Our FN group consisted of 13 patients. In the setting of this study, we decided not to perform repeat chest CTs unless necessary for other medical reasons. This renders us unable to account if, and how many patients, later developed chest CT features matching a CO-RADS 4 or 5 classification. Bernheim et al. [21] studied possible causes of misinterpretations of chest CTs in COVID-19 positive (RT-PCR) patients and found that 56% of patients who received a scan during early onset of symptoms (0–2 days) and 9% of patients within the intermediate group (3–5 days symptoms) had a normal chest CT at that moment without any abnormalities. Another study found that chest CT abnormalities are moreover found after symptoms persisting for about 10 days [22]. The fact that 4/13 FN patients had complaints shorter than 6 days could therefore account for a part of the FN results.

The added value of our prediction model, compared with chest CT alone, is mainly the reduction of false positives, thus increasing specificity, PPV, and LR+, probably due to the fact that certain features of COVID-19 (e.g., high ferritin levels, leukopenia, and high CK) are not present in other pathologies that result in high CO-RADS scores. In this study, the accuracy of the predictive model was higher compared with chest CT alone (93.1% vs 90.4%). In addition, 30% of RT-PCR negative patients and 21% of RT-PCR positive patients are correctly classified without generating FP or FN results using cutoff thresholds with 100% sensitivity and 100% specificity, respectively.

A strength of our study is that we constructed a machine learning predictive model by using readily available ED variables and CT characteristics. Something previously done with chest X-rays instead of chest CT [13]. Conventional chest X-ray could be limited since pulmonary lesions can be ambiguous or absent while they are already there on chest CT the same day [23]. Our prediction model showed that in addition to the CO-RADS score, ferritin, leucocyte count, creatine kinase, diarrhea as a symptom, and the number of days since onset of disease enhanced the prediction capacity for COVID-19 infection. An association between the laboratory parameters we included in our model and COVID-19 has also been reported in other studies [1, 3] and our findings confirm these previous observations. Our model’s parameters were found to have acceptable VIF’s (see Table, Supplemental Digital Content 5); the model has an adjusted R2 of 0.652 and has a k-fold cross validation accuracy of 0.91 ± 0.10.

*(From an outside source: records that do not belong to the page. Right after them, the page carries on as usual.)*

/-- Everything a block's tag is made of, but TWIN_UNCHECKED and MAPV: flags, late mask and gap mask. -/
def State.tagFlags (s : State) (c : Nat) (b : CBlk) : Nat × Nat × Nat :=
  let miss := b.ends.flatMap (fun e => (e.blk.missT.filterMap (s.lossOf c)))
  let lane := miss.any (·.1) || s.txInlay c b
  let late := b.ends.any (fun e => e.blk.late)
  let part := b.part || b.ends.any (fun e => e.blk.partLoss) || miss.any (fun m => !m.1)
  let gap := lane || b.ends.any (fun e => e.blk.inlaid)
  let forced := b.ends.any (fun e => e.blk.forced) || miss.any (·.2)
  let stripe : EndRec → Nat := fun e => s.fld (Reg.PIPE_BIND e.n) 8 3
  let mask : (EndRec → Bool) → Nat := fun p => ((b.ends.filter p).map (fun e => 2 ^ stripe e)).foldl Nat.lor 0
  (b2n late + 2 * b2n part + 4 * b2n (b.ends.any (fun e => e.blk.noref)) + 8 * b2n gap +
      16 * b2n (b.ends.any (fun e => e.blk.ovs)) + 32 * b2n forced,
    mask (fun e => e.blk.late), mask (fun e => lane || e.blk.inlaid))

/-- The tag of a block (Table 10.1), with TWIN_UNCHECKED, MAPV and LOST still clear. tstart and tend are given. -/
def State.tagBytes (s : State) (c : Nat) (b : CBlk) (tstart tend : Nat) : List Byte :=
  let ends := b.ends
  let fl := s.tagFlags c b
  let len := (ends.head?.map (fun e => e.blk.len)).getD 0
  let pitch := (ends.head?.map (fun e => e.blk.bank.pitch)).getD 0
  let x0 := (ends.head?.map (·.x0)).getD 0
  let page := ((ends.map (fun e => e.blk.page)).find? (· != 0xFFFFFFFF)).getD 0xFFFFFFFF
  let nsm1 := (ends.head?.map (fun e => s.fld (Reg.PIPE_BIND e.n) 12 3)).getD 0
  let assay := (ends.head?.map (fun e => bitOf (e.blk.bank.w 0x7C) 0)).getD false
  let view := (ends.head?.map (fun e => e.blk.bank.af 0 12 4)).getD 0
  let lines := ends.foldl (fun m e => min m e.lines) ((ends.head?.map (·.lines)).getD 0)
  let nfill := maxList (ends.map (fun e => (e.codes.filter (· == 2)).length))
  leBytes 8 tstart ++ leBytes 8 tend ++ leBytes 6 (blkPos x0 pitch 0).toNat ++ leBytes 6 (blkPos x0 pitch len).toNat ++
  leBytes 4 page ++ leBytes 4 b.seq ++ leBytes 4 b.i0 ++ leBytes 2 lines ++ leBytes 2 len ++ leBytes 1 c ++
  leBytes 1 (8 * nsm1) ++ leBytes 1 ((s.camAxis c).getD 0) ++
  leBytes 1 (s.owner Part.cam c + 16 * (if assay then view else 0)) ++ leBytes 2 fl.1 ++ leBytes 1 fl.2.1 ++
  leBytes 1 fl.2.2 ++ leBytes 2 (s.cru c).ndef ++ leBytes 2 nfill ++ leBytes 1 0 ++
  List.replicate 7 0#8

/-- Set a bit of byte 48 of a tag. -/
def tagSet (bit : Nat) (on : Bool) (tag : List Byte) : List Byte :=
  if on then setNth tag 48 (BitVec.ofNat 8 (Nat.lor (leAt tag 48 1) (2 ^ bit))) else tag

/-- The block digest (R436): CRC-64 over tag bytes 16 to 55 with FLAGS [6:5] taken as 0, the line map, the statistics
records, the defect records with bytes 56 to 63 taken as 0, and the column summaries in stripe order. -/
def State.blockDigest (s : State) (c : Nat) (b : CBlk) (tag map : List Byte) (stats : List (List Byte)) : Nat :=
  let t := setNth tag 48 (BitVec.ofNat 8 (leAt tag 48 1 - leAt tag 48 1 / 32 % 4 * 32))
  let defs := (s.cru c).defs.map (fun d => d.take 56 ++ List.replicate 8 0#8)
  let sums := (List.range 8).flatMap (fun st =>
    ((s.cru c).sums.filter (fun e => e.1 == b.seq && e.2.1 == st)).flatMap (fun e => e.2.2))
  crcBytes 64 0x42F0E1EBA9EA3693 0 ((t.drop 16).take 40 ++ map ++ stats.flatten ++ defs.flatten ++ sums)

/-- The block's stripes have all ended, and no fragment of the camera is left to merge (R298). -/
def State.blkReady (s : State) (c : Nat) (b : CBlk) : Bool :=
  b.pipes.all (fun n => b.ends.any (fun e => e.n == n)) && (s.fragReady c (s.cru c).frags []).isNone

/-- The pipelines' records of a finished block go; so do runs of which nothing is left. -/
def State.blkForget (s : State) (b : CBlk) : State :=
  s.each b.pipes (fun t n =>
    let x := t.pipe n
    let blks := x.blks.filter (fun k => !(k.run == b.run && k.i0 == b.i0))
    let low := (blks.filter (fun k => k.run == b.run)).foldl (fun m k => min m k.i0) (b.i0 + (blks.length + 1) * 2048)
    t.setPipe n { x with
      blks := blks
      runs := (x.runs.filter (fun r => !(r.fin && !blks.any (fun k => k.run == r.id)))).map (fun r =>
        if r.id = b.run then { r with got := r.got.filter (fun i => decide (low ≤ i)) } else r) })

/-- Lines of the slot that a stripe never emitted read 0 (R294, R299). -/
def State.slotZero (s : State) (addr : Nat) (fmt : List Byte) (e : EndRec) : State :=
  let f := e.blk.bank.f 0x7C 2 2
  let px := fmtPlanesOut fmt * ringBytes f
  let stride := ringStride fmt f
  s.each ((List.range e.blk.len).filter (fun j => decide (e.blk.passed ≤ j))) (fun t j =>
    t.devWrite (addr + 512 + j * stride + e.blk.bank.f 0 0 16 * px) (List.replicate (e.blk.bank.f 0 16 16 * px) 0#8))

/-- An image descriptor (Table 10.6), DOFS still 0. -/
def imageDesc (c seq frame fmt' planes flags lines width stride : Nat) (pstart tstart : Nat) : List Byte :=
  leBytes 4 seq ++ leBytes 4 frame ++ leBytes 1 c ++ leBytes 1 fmt' ++ leBytes 1 planes ++ leBytes 1 flags ++
  leBytes 2 lines ++ leBytes 2 0 ++ leBytes 4 width ++ leBytes 4 stride ++ leBytes 8 0 ++
  leBytes 4 (256 + lines * stride) ++ leBytes 4 0 ++ leBytes 6 pstart ++ leBytes 2 0 ++ leBytes 8 tstart ++ leBytes 8 0

/-- The image of a block in slot k goes to the tenant's image ring (R303); false when no ring or staging takes it. -/
def State.imageOut (s : State) (f c k : Nat) (tag map : List Byte) (b : PBlk) (ss : List Nat) (ring : Option Nat) :
    State × Bool :=
  let fmt := s.camFmt c
  let rf := b.bank.f 0x7C 2 2
  let stride := ringStride fmt rf
  let desc := imageDesc c (leAt tag 32 4) (leAt tag 36 4) rf (fmtPlanesOut fmt) (leAt tag 48 1) b.len (fmtWidth fmt)
    stride (leAt tag 16 6) (leAt tag 0 8)
  let run := map ++ (s.devRead (s.slotAddr c k stride b.len + 512) (b.len * stride)).1
  match ring with
  | some r => s.stage f r c { bytes := desc, run := run, slot := some (c, k), stripes := ss }
  | none => (s.recLost c, false)

/-- The tag of a block leaves (R290, R298, R299): counters, the slot's copy, statistics records and tag into staging,
the producers, and the image or the kept slot. -/
def State.tagOut (s : State) (c : Nat) (b : CBlk) (tag0 map : List Byte) (stats : List (List Byte)) (unchecked : Bool) :
    State :=
  let f := s.owner Part.cam c
  let s0 := s.each stats (fun t r => (t.routeRec f 2 c r).1)
  let lost := min 255 (s0.cru c).lost
  let s1 := s0.setCru c { s0.cru c with lost := 0 }
  let ring := s1.route f 0 c
  let mapv := match ring with
    | some r => s1.ringMap f r
    | none => false
  let tag := setNth (tagSet 7 mapv (tagSet 6 unchecked tag0)) 56 (BitVec.ofNat 8 lost)
  let flags := leAt tag 48 1
  let bump : State → Nat → Nat → State := fun t bit k => if flags / 2 ^ bit % 2 = 1 then t.addSat k 0 32 1 else t
  let s2 := bump (bump (bump s1 0 (Reg.CRU_CAMLATE c)) 1 (Reg.CRU_CAMPART c)) 3 (Reg.CRU_CAMGAP c)
  let put := match ring with
    | some r => s2.stage f r c { bytes := if mapv then tag ++ map else tag }
    | none => (s2.recLost c, false)
  let s4 := if put.2 then put.1.produce (64 + c) else put.1
  let s5 := if flags % 2 = 1 then s4.produce (160 + c) else s4
  let first : Option PBlk := b.ends.head?.map (·.blk)
  let s6 := match b.slot, first with
    | some k, some p =>
      let fmt := s5.camFmt c
      let addr := s5.slotAddr c k (ringStride fmt (p.bank.f 0x7C 2 2)) p.len
      let t := (s5.devWrite addr (tag ++ map ++ List.replicate 192 0#8)).each b.ends (fun t e => t.slotZero addr fmt e)
      if t.bit (Reg.CRU_CAMCFG c) 16 then
        let r := t.imageOut f c k tag map p (b.ends.map (fun (e : EndRec) => t.fld (Reg.PIPE_BIND e.n) 8 3)) (t.route f 4 c)
        if r.2 then r.1 else r.1.freeSlot c k
      else if b.keep then
        (t.setCru c { t.cru c with
          slots := (t.cru c).slots.map (fun (e : CSlot) => if e.idx = k then { e with
            kept := true, busy := false, lines := p.len, rf := p.bank.f 0x7C 2 2, fmt := fmt } else e) }).slotStat c
      else t.freeSlot c k
    | some k, none => s5.freeSlot c k
    | none, _ => s5
  let s7 := s6.blkForget b
  let x := s7.cru c
  (s7.setCru c { x with
    blocks := x.blocks.filter (fun k => !(k.run == b.run && k.i0 == b.i0))
    sums := x.sums.filter (fun e => e.1 != b.seq) }).cruShow c

/-- A partner digest was compared with an own one (R436). -/
def State.digestCmp (s : State) (c own peer : Nat) : State :=
  let s1 := s.addWrap Reg.TWIN_DIGCMP 0 32 1
  if own = peer then s1 else ((s1.addSat Reg.TWIN_DIGERR 0 16 1).irq Reg.TWIN_IRQ 315 4).fault 11 7 c 0

/-- The statistics records of a block, in stripe order (R298), each with its own free value where R215 leaves a value
open. -/
def State.blockStats (s : State) (c : Nat) (b : CBlk) : List (List Byte) × State :=
  let np := fmtPlanesOut (s.camFmt c)
  (List.range 8).foldl (fun (a : List (List Byte) × State) st =>
    match b.ends.find? (fun e => a.2.fld (Reg.PIPE_BIND e.n) 8 3 == st) with
    | some e => (a.1 ++ [a.2.statBytes e.n e.blk np], a.2.free.2)
    | none => a) ([], s)

/-- The oldest block of camera c is tagged when all its parts are complete (R298). In PAIRED the tag waits for the
partner's digest (R300). -/
def State.blockTag (s : State) (c : Nat) : State :=
  match (s.cru c).blocks with
  | [] => s
  | b :: rest =>
    if b.tag.isNone && s.blkReady c b then
      let st := s.blockStats c b
      let t0 := match b.t0 with
        | some t => (t, st.2)
        | none => (st.2.free.1.toNat, st.2.free.2)
      let s1 := t0.2
      let len := (b.ends.head?.map (fun e => e.blk.len)).getD 0
      let tag := s1.tagBytes c b t0.1 s1.devTime
      let map := lineMap b.ends len
      let done : State → State := fun t => t.setCru c { t.cru c with ndef := 0, defs := [] }
      let state := s1.fld Reg.TWIN_STAT 0 3
      if state = 2 ∨ (state = 1 ∧ s1.twin.joined.contains c) then
        let f := s1.owner Part.cam c
        let mapv := match s1.route f 0 c with
          | some r => s1.ringMap f r
          | none => false
        let dig := s1.blockDigest c b (tagSet 7 mapv tag) map st.1
        let s2 := s1.twinSend 3 0xD4 c 2 (leBytes 4 b.seq ++ leBytes 8 dig)
        match takeFirst (fun (e : Nat × Nat × Nat) => e.1 == c && e.2.1 == b.seq) s2.twin.peerDig with
        | (some e, left) =>
          (done (({ s2 with twin := { s2.twin with peerDig := left } } : State).digestCmp c dig e.2.2)).tagOut c b tag map st.1 false
        | (none, _) =>
          (done s2).setCru c { (done s2).cru c with
            blocks := { b with tag := some tag, tagT := s2.devTime, digest := dig, map := map, stats := st.1 } :: rest }
      else (done s1).tagOut c b tag map st.1 (state != 0)
    else s

/-- BLOCK_TAG (R298). -/
def execBlockTag (c : Fin 96) (dt : Nat) (s : State) : Res := s.alive fun s =>
  let s0 := s.pass dt
  .next (if s0.clkOn 235 then s0.blockTag c.val else s0)

/-- TWIN_WAIT_EXPIRY (R300): CRU_TWINWAIT µs have passed for the tag that camera c's oldest block holds; it leaves with
TWIN_UNCHECKED, and its digest is kept for a late comparison. -/
def execTwinWaitExpiry (c : Fin 96) (dt : Nat) (s : State) : Res := s.alive fun s =>
  let s0 := s.pass dt
  .next (match (s0.cru c.val).blocks with
    | b :: _ => match b.tag with
      | some tag =>
        if b.tagT + usTicks (clampN 1 10000 (s0.fld Reg.CRU_TWINWAIT 0 16)) ≤ s0.devTime then
          let s1 : State := { s0 with twin := { s0.twin with ownDig := s0.twin.ownDig ++ [(c.val, b.seq, b.digest)] } }
          s1.tagOut c.val b tag b.map b.stats true
        else s0
      | none => s0
    | [] => s0)

/-! ## Ring writes (R301, R303 to R305) -/

/-- Room for a run of n bytes in a data area of size bytes, after the runs in use (R303): its offset. -/
def runPlace (runs : List (Nat × Nat × Nat)) (ofs size n : Nat) : Option Nat :=
  let o := (ofs + 63) / 64 * 64
  let o1 := if o + n ≤ size then o else 0
  if o1 + n ≤ size ∧ runs.all (fun r => decide (o1 + n ≤ r.2.1 ∨ r.2.1 + r.2.2 ≤ o1)) then some o1 else none

/-- The write-back after entries: PIDX and LOST, then the signal rule (R301, R305). -/
def State.ringSignal (s : State) (f r : Nat) : State :=
  let s1 := s.hostWrite (s.rd64 (Reg.DLV_RWB_LO f r)) (leBytes 4 (s.rdN (Reg.DLV_RPIDX f r)) ++ leBytes 4 (s.rdN (Reg.DLV_RLOST f r)))
  let x := s1.ring f r
  let n := x.unsig + 1
  let mod := s1.fld (Reg.DLV_RMOD f r) 0 8
  if mod = 0 ∨ mod ≤ n then
    (s1.setRing f r { x with unsig := 0, sigT := none }).sendVec f (s1.fld (Reg.DLV_RMOD f r) 24 6)
  else s1.setRing f r { x with
    unsig := n, sigT := match x.sigT with
      | some t => some t
      | none => some s1.devTime }

/-- The pipeline of stripe st of camera c is withdrawn; a sprue that replaced it stands for it (R347). -/
def State.stripeGone (s : State) (c st : Nat) : Bool := (s.stripePipe c st).all s.withdrawn

/-- The staged entry at the head of a ring is written (R301, R303), by descriptors of the crucible on the ring's channel:
those of an image's run, one for the entry and one for the write-back (R332, log entry 141). An image one of whose pipelines
is withdrawn moves nothing and is discarded (R347). -/
def State.ringEntry (s : State) (f r : Nat) (e : Staged) (rest : List Staged) : State :=
  let x := s.ring f r
  let pidx := s.rdN (Reg.DLV_RPIDX f r)
  let addr := s.rd64 (Reg.DLV_RBASE_LO f r) + pidx % s.ringSize f r * s.entrySize f r
  let put : State → List Byte → State := fun t bs =>
    let es := t.entrySize f r
    let t1 := t.hostWrite addr ((bs ++ List.replicate (es - bs.length) 0#8).take es)
    let t2 := t1.wr64 (Reg.DLV_TBYTES_LO f) (t1.rd64 (Reg.DLV_TBYTES_LO f) + es)
    ((((t2.cruDesc x.ch 0 es).addWrap (Reg.DLV_RPIDX f r) 0 32 1).ringSignal f r).cruDesc x.ch 0 8).ringShow f r
  let s1 := s.setRing f r { x with staged := rest }
  let free : State → State := fun t => match e.slot with
    | some (c, k) => t.freeSlot c k
    | none => t
  let dropped : State → State := fun t => free (((t.addSat (Reg.DLV_RLOST f r) 0 32 1).recLost (leAt e.bytes 8 1)).ringShow f r)
  if s.ringKind f r = 4 ∧ e.stripes.any (s.stripeGone (leAt e.bytes 8 1)) then dropped (s1.cruDesc x.ch 1 0)
  else if s.ringKind f r = 4 then
    let size := s.fld (Reg.DLV_RDSIZE f r) 0 16 * 2 ^ 20
    match runPlace x.runs x.ofs size e.run.length with
    | some o =>
      let s2 := s1.hostWrite (s1.rd64 (Reg.DLV_RDBASE_LO f r) + o) e.run
      let s3 := s2.setRing f r { s2.ring f r with
        runs := x.runs ++ [(pidx, o, e.run.length)], ofs := o + e.run.length }
      let s4 := (s3.wr64 (Reg.DLV_TBYTES_LO f) (s3.rd64 (Reg.DLV_TBYTES_LO f) + e.run.length)).cruRun x.ch e.run.length
      free (put s4 (e.bytes.take 24 ++ leBytes 8 o ++ e.bytes.drop 32))
    | none => dropped s1
  else if s.ringKind f r = 3 then ((put s1 e.bytes).addWrap Reg.NOZ_RPTCNT 0 32 1).produce 864
  else put s1 e.bytes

Finally, our study has several limitations. Firstly, this was a single-center study. Secondly, only the first RT-PCR result was used as a reference as repeated RT-PCR was only performed on admitted patients with persistent high suspicion of COVID-19. Thirdly, we did not perform repeated chest CT’s in FN patients unless necessary for other medical reasons.

Conclusion

Chest CT, using the CO-RADS scoring system, is a sensitive and specific method that can aid in the diagnosis of COVID-19 at the ED during the peak of an outbreak, especially if PCR tests are scarce. Combining a predictive machine learning model could further improve the accuracy of diagnostic chest CT for COVID-19. Large prospective studies should further analyze additional candidate predictors that could be used to improve the performance of this machine learning prediction model. Still, 8–9% of patients in our cohort with RT-PCR positive results were classified as negative by chest CT and our prediction model. Therefore, RT-PCR is still indispensable in the diagnosis of COVID-19 and should remain the primary standard of testing.